── DATA EXTRACT ──

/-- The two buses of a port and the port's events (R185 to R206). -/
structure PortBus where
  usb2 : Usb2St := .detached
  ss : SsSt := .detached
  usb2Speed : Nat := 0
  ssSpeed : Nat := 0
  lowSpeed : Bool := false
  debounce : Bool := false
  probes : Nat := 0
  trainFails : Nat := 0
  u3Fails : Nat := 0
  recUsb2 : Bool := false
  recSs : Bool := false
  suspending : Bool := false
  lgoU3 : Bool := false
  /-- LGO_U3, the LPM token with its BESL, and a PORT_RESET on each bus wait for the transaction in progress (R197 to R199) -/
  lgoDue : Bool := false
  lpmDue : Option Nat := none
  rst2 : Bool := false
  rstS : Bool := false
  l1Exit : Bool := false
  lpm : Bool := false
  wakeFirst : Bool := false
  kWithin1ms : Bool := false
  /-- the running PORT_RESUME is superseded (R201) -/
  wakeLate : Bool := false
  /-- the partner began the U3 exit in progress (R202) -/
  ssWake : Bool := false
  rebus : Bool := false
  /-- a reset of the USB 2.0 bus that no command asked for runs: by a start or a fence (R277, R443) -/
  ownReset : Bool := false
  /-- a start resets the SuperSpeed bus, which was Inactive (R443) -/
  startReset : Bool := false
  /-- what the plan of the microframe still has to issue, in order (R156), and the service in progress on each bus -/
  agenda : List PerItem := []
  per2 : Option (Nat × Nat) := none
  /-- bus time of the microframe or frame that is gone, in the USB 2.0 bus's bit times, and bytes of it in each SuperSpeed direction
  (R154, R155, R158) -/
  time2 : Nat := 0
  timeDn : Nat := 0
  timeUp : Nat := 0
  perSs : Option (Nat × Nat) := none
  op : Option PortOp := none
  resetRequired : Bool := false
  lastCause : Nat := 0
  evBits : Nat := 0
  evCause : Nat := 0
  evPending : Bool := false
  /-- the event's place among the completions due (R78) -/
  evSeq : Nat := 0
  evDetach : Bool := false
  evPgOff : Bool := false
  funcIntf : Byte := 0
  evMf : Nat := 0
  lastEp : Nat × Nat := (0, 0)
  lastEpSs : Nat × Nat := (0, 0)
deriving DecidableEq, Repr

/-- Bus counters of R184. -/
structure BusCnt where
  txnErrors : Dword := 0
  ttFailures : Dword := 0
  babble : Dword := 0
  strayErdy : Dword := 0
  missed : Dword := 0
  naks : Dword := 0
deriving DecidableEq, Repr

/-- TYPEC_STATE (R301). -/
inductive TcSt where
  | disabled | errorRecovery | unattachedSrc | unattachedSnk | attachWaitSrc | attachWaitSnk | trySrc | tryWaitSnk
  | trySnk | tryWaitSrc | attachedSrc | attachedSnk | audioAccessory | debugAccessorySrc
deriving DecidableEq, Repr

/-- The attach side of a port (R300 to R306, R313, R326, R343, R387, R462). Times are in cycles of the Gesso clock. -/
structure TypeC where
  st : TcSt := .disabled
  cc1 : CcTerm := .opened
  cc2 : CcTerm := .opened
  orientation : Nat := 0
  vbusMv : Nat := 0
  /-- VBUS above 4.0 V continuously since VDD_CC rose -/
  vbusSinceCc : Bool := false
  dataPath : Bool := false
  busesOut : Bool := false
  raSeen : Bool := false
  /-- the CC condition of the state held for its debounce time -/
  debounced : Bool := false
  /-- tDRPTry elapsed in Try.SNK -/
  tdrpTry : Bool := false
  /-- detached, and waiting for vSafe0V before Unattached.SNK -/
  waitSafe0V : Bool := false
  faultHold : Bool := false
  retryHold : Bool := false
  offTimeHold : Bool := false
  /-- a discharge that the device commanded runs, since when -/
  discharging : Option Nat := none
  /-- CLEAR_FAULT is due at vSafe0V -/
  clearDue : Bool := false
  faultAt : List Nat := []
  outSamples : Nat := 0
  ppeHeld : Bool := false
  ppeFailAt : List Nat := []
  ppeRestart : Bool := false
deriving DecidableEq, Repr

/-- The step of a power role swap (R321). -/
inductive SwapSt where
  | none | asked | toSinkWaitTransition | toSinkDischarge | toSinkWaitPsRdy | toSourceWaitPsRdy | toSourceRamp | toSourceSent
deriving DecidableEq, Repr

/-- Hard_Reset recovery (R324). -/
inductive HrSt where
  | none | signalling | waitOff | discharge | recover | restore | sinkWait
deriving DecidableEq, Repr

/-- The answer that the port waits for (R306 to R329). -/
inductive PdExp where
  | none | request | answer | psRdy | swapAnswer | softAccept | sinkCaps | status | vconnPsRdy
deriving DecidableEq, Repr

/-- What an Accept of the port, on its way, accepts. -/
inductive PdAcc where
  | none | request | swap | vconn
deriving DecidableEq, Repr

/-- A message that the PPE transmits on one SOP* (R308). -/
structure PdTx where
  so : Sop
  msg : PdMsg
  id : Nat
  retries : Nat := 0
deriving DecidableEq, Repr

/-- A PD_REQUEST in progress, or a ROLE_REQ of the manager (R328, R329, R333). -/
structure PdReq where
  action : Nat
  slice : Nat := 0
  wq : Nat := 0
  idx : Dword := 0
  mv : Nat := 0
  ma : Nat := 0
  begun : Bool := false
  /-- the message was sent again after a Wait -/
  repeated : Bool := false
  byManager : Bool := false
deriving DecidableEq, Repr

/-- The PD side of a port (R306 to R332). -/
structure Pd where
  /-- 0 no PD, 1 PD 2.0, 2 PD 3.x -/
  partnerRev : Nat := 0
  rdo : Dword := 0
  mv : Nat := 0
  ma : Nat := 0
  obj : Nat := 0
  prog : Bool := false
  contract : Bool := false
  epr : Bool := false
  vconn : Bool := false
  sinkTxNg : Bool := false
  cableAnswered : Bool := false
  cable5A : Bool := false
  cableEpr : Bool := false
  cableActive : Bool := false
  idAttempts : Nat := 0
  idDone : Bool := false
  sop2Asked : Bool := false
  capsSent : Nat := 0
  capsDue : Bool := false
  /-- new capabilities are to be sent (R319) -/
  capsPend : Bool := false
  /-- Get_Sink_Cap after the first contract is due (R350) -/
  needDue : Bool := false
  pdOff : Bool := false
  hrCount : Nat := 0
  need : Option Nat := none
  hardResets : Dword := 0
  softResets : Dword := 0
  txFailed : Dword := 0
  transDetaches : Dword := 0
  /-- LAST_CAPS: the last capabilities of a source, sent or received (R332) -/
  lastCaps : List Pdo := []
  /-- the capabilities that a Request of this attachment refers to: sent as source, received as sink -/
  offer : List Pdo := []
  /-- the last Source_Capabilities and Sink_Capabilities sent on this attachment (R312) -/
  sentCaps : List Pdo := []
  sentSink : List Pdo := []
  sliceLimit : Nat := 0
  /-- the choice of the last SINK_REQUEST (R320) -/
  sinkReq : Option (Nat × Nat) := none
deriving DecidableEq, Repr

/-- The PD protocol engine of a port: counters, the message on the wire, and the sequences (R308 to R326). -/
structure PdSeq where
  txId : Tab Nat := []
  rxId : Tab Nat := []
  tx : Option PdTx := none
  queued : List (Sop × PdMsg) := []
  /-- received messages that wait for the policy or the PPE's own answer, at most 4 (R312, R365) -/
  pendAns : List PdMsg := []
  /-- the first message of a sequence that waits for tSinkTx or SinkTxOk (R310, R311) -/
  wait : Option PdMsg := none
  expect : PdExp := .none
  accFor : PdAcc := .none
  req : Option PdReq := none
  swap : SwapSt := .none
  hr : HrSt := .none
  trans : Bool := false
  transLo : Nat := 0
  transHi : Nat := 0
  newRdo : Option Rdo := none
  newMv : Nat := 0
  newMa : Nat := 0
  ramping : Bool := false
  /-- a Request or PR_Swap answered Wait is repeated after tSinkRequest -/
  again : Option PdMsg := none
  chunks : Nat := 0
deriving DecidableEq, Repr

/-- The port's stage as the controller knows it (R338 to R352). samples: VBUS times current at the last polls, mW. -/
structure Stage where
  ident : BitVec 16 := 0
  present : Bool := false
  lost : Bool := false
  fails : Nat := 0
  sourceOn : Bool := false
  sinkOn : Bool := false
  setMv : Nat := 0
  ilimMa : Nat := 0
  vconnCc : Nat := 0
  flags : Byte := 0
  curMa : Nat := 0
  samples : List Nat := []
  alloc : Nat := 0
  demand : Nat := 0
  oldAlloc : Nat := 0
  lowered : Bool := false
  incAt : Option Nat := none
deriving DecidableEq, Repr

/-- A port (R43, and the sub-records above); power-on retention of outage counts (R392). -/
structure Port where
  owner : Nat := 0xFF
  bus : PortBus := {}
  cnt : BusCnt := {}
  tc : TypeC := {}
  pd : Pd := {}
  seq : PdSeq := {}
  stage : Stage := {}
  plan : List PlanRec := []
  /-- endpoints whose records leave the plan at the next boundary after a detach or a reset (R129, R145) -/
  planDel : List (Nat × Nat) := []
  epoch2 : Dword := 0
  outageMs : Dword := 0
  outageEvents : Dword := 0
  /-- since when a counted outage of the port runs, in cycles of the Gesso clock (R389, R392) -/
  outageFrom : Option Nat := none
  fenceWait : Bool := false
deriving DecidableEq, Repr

───
── DATA EXTRACT ──

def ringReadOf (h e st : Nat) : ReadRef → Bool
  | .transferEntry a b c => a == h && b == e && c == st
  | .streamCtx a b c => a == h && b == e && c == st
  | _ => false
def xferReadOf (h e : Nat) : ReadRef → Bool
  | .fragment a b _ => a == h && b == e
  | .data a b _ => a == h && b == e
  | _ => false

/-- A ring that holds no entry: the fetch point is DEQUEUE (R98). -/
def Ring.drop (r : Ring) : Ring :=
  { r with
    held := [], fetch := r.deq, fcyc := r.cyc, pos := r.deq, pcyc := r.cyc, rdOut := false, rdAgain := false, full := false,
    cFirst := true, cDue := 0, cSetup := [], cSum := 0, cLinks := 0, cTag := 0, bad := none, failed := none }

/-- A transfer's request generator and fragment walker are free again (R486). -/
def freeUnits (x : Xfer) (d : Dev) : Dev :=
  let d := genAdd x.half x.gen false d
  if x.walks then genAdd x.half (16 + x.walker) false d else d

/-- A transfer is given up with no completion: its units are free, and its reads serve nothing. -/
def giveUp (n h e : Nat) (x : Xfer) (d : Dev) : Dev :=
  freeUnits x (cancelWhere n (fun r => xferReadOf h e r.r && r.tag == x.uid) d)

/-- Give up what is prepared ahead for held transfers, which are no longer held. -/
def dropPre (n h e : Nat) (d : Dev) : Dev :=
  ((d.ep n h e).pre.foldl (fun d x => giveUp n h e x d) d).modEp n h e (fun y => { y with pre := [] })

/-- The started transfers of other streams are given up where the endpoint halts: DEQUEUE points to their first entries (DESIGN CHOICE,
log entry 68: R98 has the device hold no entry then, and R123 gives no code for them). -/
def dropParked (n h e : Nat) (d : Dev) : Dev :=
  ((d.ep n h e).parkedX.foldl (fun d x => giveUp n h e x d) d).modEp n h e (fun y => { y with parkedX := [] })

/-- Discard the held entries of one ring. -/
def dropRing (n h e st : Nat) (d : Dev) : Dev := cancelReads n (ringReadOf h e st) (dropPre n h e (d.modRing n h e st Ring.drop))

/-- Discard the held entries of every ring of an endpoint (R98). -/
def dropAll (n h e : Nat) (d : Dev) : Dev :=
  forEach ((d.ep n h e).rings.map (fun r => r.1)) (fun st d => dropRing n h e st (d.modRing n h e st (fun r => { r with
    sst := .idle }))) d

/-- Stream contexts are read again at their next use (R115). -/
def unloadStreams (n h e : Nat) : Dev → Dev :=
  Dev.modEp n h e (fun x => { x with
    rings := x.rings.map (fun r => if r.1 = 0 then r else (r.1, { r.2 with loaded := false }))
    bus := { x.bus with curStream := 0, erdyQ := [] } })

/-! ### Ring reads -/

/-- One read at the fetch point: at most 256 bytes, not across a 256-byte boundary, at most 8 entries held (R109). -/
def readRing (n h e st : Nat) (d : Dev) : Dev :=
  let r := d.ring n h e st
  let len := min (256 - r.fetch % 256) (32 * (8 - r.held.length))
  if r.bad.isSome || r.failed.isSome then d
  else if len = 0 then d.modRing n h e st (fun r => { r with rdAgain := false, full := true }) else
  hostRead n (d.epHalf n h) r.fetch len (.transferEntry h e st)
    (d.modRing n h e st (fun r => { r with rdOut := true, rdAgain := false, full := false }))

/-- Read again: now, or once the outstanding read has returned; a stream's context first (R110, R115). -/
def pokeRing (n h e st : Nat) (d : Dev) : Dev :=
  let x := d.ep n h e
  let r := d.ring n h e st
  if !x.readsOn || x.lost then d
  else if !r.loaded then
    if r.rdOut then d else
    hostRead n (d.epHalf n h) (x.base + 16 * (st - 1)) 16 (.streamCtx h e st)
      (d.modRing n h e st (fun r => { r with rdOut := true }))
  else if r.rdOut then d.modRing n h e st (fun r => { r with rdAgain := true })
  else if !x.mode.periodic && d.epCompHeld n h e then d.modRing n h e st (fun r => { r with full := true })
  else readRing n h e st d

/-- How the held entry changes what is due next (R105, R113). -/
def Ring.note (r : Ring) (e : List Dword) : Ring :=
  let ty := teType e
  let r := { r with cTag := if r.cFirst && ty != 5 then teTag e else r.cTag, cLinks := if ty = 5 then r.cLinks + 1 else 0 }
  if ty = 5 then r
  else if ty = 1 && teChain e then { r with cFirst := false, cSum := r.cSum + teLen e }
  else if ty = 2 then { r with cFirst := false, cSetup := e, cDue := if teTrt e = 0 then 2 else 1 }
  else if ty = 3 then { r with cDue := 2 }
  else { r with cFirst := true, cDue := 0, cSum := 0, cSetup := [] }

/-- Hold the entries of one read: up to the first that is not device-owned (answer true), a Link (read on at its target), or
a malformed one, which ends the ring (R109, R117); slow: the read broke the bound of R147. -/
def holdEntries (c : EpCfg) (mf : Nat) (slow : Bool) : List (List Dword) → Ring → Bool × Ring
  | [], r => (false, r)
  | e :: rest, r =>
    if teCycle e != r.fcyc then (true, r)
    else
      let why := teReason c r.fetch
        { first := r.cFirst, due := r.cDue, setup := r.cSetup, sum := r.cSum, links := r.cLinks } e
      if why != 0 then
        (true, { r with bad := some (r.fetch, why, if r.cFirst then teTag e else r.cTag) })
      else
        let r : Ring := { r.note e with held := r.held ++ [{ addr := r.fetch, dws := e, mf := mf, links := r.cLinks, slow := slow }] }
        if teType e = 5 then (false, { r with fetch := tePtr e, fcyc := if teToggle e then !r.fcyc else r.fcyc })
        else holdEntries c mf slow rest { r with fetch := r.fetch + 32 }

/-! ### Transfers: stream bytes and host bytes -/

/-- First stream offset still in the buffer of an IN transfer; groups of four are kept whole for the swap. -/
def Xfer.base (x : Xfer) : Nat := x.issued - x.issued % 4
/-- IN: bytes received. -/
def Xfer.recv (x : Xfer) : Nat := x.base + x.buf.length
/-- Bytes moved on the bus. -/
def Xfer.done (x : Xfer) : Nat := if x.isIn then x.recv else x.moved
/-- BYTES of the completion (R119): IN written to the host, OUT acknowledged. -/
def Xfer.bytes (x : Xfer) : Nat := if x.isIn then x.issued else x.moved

───
── DATA EXTRACT ──

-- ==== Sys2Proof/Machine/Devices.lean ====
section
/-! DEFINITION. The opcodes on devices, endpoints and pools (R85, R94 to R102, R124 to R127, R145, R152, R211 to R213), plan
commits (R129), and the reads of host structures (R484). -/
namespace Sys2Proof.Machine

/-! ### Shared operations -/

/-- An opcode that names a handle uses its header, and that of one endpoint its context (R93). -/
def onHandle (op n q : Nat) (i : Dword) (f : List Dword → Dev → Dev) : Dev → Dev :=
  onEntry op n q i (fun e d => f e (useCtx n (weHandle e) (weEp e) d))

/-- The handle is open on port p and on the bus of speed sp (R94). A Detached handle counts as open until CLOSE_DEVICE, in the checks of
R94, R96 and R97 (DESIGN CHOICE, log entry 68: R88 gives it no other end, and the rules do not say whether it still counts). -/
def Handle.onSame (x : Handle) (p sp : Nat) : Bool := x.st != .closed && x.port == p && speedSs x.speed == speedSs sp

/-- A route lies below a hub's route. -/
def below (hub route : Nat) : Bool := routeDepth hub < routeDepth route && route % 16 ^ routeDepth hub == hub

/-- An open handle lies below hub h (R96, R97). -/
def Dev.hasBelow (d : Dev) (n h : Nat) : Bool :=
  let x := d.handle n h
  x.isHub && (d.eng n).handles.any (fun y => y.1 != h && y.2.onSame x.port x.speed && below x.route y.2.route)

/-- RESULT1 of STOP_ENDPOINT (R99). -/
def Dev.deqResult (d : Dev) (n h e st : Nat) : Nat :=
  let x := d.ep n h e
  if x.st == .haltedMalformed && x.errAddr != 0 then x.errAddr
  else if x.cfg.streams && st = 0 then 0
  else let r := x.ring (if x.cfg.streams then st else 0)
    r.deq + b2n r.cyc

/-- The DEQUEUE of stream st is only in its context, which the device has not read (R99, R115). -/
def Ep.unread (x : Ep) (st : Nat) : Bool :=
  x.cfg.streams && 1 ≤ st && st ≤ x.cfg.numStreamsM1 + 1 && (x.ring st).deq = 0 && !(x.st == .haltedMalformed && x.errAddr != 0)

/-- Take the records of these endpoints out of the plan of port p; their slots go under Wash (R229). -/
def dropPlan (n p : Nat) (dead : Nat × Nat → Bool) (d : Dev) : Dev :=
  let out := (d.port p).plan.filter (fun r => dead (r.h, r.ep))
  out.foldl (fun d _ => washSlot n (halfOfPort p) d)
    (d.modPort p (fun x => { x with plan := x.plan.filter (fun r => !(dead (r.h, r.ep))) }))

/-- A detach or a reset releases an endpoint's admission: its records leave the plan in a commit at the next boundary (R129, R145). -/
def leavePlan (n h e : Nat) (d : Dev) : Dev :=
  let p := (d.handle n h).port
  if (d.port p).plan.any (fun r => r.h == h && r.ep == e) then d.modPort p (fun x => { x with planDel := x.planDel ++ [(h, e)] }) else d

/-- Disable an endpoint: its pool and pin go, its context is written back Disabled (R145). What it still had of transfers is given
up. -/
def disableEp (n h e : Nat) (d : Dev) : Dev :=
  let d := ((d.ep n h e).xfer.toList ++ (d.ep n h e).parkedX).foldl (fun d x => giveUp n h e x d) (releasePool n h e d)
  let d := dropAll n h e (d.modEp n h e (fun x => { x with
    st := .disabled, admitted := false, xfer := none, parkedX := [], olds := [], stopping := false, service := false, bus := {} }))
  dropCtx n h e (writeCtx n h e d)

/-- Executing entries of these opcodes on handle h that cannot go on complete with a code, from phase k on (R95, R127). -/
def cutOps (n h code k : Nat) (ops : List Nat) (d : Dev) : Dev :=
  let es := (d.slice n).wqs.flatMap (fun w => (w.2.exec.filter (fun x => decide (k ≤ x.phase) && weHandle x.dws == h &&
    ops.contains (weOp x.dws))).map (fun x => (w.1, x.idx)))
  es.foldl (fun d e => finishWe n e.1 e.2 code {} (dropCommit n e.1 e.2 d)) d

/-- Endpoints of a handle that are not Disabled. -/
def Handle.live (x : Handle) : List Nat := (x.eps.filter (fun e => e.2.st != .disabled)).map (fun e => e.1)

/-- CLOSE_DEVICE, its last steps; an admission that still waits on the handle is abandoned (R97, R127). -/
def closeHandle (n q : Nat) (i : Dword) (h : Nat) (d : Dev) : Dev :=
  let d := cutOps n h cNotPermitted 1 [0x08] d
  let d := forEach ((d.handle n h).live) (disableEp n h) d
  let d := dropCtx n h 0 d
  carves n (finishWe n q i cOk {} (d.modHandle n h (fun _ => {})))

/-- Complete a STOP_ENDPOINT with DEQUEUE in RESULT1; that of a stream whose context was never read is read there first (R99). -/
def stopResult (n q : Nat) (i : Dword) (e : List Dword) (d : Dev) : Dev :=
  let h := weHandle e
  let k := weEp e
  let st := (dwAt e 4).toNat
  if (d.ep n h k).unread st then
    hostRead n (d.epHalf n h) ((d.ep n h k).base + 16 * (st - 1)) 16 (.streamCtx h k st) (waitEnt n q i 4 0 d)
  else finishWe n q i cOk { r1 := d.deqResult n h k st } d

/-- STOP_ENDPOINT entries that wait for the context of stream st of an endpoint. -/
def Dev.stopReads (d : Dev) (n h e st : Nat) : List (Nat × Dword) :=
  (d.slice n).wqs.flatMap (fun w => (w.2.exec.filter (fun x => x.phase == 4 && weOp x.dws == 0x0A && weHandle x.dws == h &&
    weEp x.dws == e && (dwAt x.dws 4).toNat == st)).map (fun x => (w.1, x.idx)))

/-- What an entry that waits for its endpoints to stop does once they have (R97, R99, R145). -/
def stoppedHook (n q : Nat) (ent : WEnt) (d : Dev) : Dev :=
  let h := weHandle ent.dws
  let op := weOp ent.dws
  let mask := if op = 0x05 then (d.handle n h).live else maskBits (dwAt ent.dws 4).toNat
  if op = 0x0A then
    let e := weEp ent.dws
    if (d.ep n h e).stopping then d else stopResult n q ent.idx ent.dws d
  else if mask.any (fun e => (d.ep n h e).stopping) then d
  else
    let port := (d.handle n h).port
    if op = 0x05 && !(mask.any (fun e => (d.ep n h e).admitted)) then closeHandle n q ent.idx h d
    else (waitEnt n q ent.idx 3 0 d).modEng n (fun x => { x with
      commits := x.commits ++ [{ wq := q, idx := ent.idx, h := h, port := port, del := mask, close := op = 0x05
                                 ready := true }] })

───

- [TASK BRIEF]: Start with the line above that contains "to R206). -/" and end with the line that contains "ownReset : Bool := false". Write out those lines exactly, and only those.

- [RESPONSE TO THE EXERCISE]:
/-- The two buses of a port and the port's events (R185 to R206). -/
structure PortBus where
  usb2 : Usb2St := .detached
  ss : SsSt := .detached
  usb2Speed : Nat := 0
  ssSpeed : Nat := 0
  lowSpeed : Bool := false
  debounce : Bool := false
  probes : Nat := 0
  trainFails : Nat := 0
  u3Fails : Nat := 0
  recUsb2 : Bool := false
  recSs : Bool := false
  suspending : Bool := false
  lgoU3 : Bool := false
  /-- LGO_U3, the LPM token with its BESL, and a PORT_RESET on each bus wait for the transaction in progress (R197 to R199) -/
  lgoDue : Bool := false
  lpmDue : Option Nat := none
  rst2 : Bool := false
  rstS : Bool := false
  l1Exit : Bool := false
  lpm : Bool := false
  wakeFirst : Bool := false
  kWithin1ms : Bool := false
  /-- the running PORT_RESUME is superseded (R201) -/
  wakeLate : Bool := false
  /-- the partner began the U3 exit in progress (R202) -/
  ssWake : Bool := false
  rebus : Bool := false
  /-- a reset of the USB 2.0 bus that no command asked for runs: by a start or a fence (R277, R443) -/
  ownReset : Bool := false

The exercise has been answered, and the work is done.